**Task goal**: Exactly the lines from the one containing "cores : List" through the final line of the data are to be written out again, with nothing added.

[Saved entries]
-- ==== Sys2Proof/Machine/State.lean ====
section
/-! DEFINITION. The state of Ruwen, the reasons why a command can stop, and the machine right after reset. -/

namespace Sys2Proof.Machine

/-- Why the model stops on a command. -/
inductive Fault where
  /-- Raised by an event command that cannot come about in the state it is put to (no such walk, packet, pod, transition ...).
  It is no behaviour of Ruwen's. Safe: nothing is claimed of what follows. -/
  | cannotOccur (event : String)
deriving DecidableEq, Repr

/-- Why the model gives a command no meaning. -/
inductive Refusal where
  /-- Raised by an arm of `exec` whose command has no meaning yet. Safe: nothing is claimed of what follows. -/
  | notModelled (mnemonic : String)
deriving DecidableEq, Repr

/-- The machine's state. -/
structure State where
  /-- Every BAR0 register that holds a value, by key (offset + copy * copyStride); an unlisted one holds its reset value. -/
  regs : List (Nat × BitVec 32) := []
  /-- Staged low halves of writable pairs by key (00 R11), the copy being the requester's number. -/
  stage : List (Nat × BitVec 32) := []
  fuses : Fuses := {}
  hs : HostSide := {}
  ms : MemSide := {}
  mmu : MmuState := {}
  qm : QmState := {}
  pt : PtState := {}
  fab : FabState := {}
  crc : List CrcUnit := List.replicate 8 {}
  cores : List Core := List.replicate 32 {}
  disps : List Disp := []
  rtus : List Rtu := List.replicate 16 {}
  pass : Option Pass := none
  copies : List CopyJob := []
  gd : Guard := {}
  ao : AoSide := {}
  /-- How many free values have been drawn (notes/assumptions/4.md). -/
  free : Nat := 0
  /-- AO_CLK cycles that `step` has made on an empty queue. -/
  ticks : Nat := 0
  /-- The commands that are waiting, first in, first out. -/
  pending : List Instr := []
deriving DecidableEq, Repr

/-- The machine at the end of an AO power-on reset, the cold reset still held (17 R421). The reset log holds its entry. -/
def State.reset : State := { regs := [(R.RST_LOG_COUNT, 1)] }

end Sys2Proof.Machine
end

**Written solution**:
  cores : List Core := List.replicate 32 {}
  disps : List Disp := []
  rtus : List Rtu := List.replicate 16 {}
  pass : Option Pass := none
  copies : List CopyJob := []
  gd : Guard := {}
  ao : AoSide := {}
  /-- How many free values have been drawn (notes/assumptions/4.md). -/
  free : Nat := 0
  /-- AO_CLK cycles that `step` has made on an empty queue. -/
  ticks : Nat := 0
  /-- The commands that are waiting, first in, first out. -/
  pending : List Instr := []
deriving DecidableEq, Repr

/-- The machine at the end of an AO power-on reset, the cold reset still held (17 R421). The reset log holds its entry. -/
def State.reset : State := { regs := [(R.RST_LOG_COUNT, 1)] }

end Sys2Proof.Machine
end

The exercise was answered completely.